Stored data
- - - -

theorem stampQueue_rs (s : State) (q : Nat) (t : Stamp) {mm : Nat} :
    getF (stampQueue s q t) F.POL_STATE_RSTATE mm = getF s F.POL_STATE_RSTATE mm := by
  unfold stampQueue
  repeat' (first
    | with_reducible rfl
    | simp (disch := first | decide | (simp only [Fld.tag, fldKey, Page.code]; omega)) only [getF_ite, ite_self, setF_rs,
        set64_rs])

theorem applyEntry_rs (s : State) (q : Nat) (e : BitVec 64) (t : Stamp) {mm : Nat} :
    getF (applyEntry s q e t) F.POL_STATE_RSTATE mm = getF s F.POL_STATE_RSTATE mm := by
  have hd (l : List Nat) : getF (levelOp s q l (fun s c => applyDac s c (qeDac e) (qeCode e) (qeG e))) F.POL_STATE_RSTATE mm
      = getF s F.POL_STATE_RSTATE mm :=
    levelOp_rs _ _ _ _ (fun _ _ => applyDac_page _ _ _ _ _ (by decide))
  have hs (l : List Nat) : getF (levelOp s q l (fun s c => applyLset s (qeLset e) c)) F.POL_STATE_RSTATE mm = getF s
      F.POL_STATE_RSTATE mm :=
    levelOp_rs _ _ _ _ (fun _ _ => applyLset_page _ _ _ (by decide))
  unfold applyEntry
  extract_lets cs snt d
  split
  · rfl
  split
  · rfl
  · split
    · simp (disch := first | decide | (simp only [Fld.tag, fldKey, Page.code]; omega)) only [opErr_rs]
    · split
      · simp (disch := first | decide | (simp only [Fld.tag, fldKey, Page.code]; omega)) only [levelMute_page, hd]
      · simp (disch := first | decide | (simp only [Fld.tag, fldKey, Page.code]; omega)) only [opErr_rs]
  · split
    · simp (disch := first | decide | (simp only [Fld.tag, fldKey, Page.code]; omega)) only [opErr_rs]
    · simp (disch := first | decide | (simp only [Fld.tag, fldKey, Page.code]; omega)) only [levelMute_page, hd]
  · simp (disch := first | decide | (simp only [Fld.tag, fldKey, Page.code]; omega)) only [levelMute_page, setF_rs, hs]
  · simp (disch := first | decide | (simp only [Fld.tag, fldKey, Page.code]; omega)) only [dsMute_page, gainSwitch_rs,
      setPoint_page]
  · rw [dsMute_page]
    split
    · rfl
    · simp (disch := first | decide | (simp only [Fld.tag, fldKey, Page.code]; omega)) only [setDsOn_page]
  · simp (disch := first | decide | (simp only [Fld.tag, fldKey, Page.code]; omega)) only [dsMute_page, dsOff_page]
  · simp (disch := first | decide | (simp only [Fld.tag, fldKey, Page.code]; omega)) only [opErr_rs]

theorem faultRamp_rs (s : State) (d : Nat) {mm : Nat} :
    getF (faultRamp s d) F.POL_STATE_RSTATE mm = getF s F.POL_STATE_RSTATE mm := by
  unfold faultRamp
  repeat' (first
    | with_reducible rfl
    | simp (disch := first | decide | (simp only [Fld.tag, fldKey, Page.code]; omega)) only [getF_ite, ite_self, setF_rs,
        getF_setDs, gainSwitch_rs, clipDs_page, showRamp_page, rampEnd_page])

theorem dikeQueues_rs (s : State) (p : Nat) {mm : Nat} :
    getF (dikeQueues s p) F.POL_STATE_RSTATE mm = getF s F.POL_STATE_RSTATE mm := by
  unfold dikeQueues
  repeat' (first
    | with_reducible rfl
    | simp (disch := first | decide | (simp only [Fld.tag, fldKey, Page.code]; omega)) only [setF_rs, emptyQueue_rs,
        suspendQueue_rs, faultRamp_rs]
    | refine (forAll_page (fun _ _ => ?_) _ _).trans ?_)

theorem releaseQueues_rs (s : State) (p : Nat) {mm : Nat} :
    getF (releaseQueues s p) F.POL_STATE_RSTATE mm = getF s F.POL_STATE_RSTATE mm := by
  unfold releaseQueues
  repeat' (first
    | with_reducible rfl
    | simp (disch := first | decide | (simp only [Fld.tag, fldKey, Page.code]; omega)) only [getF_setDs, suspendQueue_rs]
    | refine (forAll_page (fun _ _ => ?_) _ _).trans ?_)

- - - -

What is being asked:
Copy all data exactly, start to finish.

Solution for this task:
theorem stampQueue_rs (s : State) (q : Nat) (t : Stamp) {mm : Nat} :
    getF (stampQueue s q t) F.POL_STATE_RSTATE mm = getF s F.POL_STATE_RSTATE mm := by
  unfold stampQueue
  repeat' (first
    | with_reducible rfl
    | simp (disch := first | decide | (simp only [Fld.tag, fldKey, Page.code]; omega)) only [getF_ite, ite_self, setF_rs,
        set64_rs])

theorem applyEntry_rs (s : State) (q : Nat) (e : BitVec 64) (t : Stamp) {mm : Nat} :
    getF (applyEntry s q e t) F.POL_STATE_RSTATE mm = getF s F.POL_STATE_RSTATE mm := by
  have hd (l : List Nat) : getF (levelOp s q l (fun s c => applyDac s c (qeDac e) (qeCode e) (qeG e))) F.POL_STATE_RSTATE mm
      = getF s F.POL_STATE_RSTATE mm :=
    levelOp_rs _ _ _ _ (fun _ _ => applyDac_page _ _ _ _ _ (by decide))
  have hs (l : List Nat) : getF (levelOp s q l (fun s c => applyLset s (qeLset e) c)) F.POL_STATE_RSTATE mm = getF s
      F.POL_STATE_RSTATE mm :=
    levelOp_rs _ _ _ _ (fun _ _ => applyLset_page _ _ _ (by decide))
  unfold applyEntry
  extract_lets cs snt d
  split
  · rfl
  split
  · rfl
  · split
    · simp (disch := first | decide | (simp only [Fld.tag, fldKey, Page.code]; omega)) only [opErr_rs]
    · split
      · simp (disch := first | decide | (simp only [Fld.tag, fldKey, Page.code]; omega)) only [levelMute_page, hd]
      · simp (disch := first | decide | (simp only [Fld.tag, fldKey, Page.code]; omega)) only [opErr_rs]
  · split
    · simp (disch := first | decide | (simp only [Fld.tag, fldKey, Page.code]; omega)) only [opErr_rs]
    · simp (disch := first | decide | (simp only [Fld.tag, fldKey, Page.code]; omega)) only [levelMute_page, hd]
  · simp (disch := first | decide | (simp only [Fld.tag, fldKey, Page.code]; omega)) only [levelMute_page, setF_rs, hs]
  · simp (disch := first | decide | (simp only [Fld.tag, fldKey, Page.code]; omega)) only [dsMute_page, gainSwitch_rs,
      setPoint_page]
  · rw [dsMute_page]
    split
    · rfl
    · simp (disch := first | decide | (simp only [Fld.tag, fldKey, Page.code]; omega)) only [setDsOn_page]
  · simp (disch := first | decide | (simp only [Fld.tag, fldKey, Page.code]; omega)) only [dsMute_page, dsOff_page]
  · simp (disch := first | decide | (simp only [Fld.tag, fldKey, Page.code]; omega)) only [opErr_rs]

theorem faultRamp_rs (s : State) (d : Nat) {mm : Nat} :
    getF (faultRamp s d) F.POL_STATE_RSTATE mm = getF s F.POL_STATE_RSTATE mm := by
  unfold faultRamp
  repeat' (first
    | with_reducible rfl
    | simp (disch := first | decide | (simp only [Fld.tag, fldKey, Page.code]; omega)) only [getF_ite, ite_self, setF_rs,
        getF_setDs, gainSwitch_rs, clipDs_page, showRamp_page, rampEnd_page])

theorem dikeQueues_rs (s : State) (p : Nat) {mm : Nat} :
    getF (dikeQueues s p) F.POL_STATE_RSTATE mm = getF s F.POL_STATE_RSTATE mm := by
  unfold dikeQueues
  repeat' (first
    | with_reducible rfl
    | simp (disch := first | decide | (simp only [Fld.tag, fldKey, Page.code]; omega)) only [setF_rs, emptyQueue_rs,
        suspendQueue_rs, faultRamp_rs]
    | refine (forAll_page (fun _ _ => ?_) _ _).trans ?_)

theorem releaseQueues_rs (s : State) (p : Nat) {mm : Nat} :
    getF (releaseQueues s p) F.POL_STATE_RSTATE mm = getF s F.POL_STATE_RSTATE mm := by
  unfold releaseQueues
  repeat' (first
    | with_reducible rfl
    | simp (disch := first | decide | (simp only [Fld.tag, fldKey, Page.code]; omega)) only [getF_setDs, suspendQueue_rs]
    | refine (forAll_page (fun _ _ => ?_) _ _).trans ?_)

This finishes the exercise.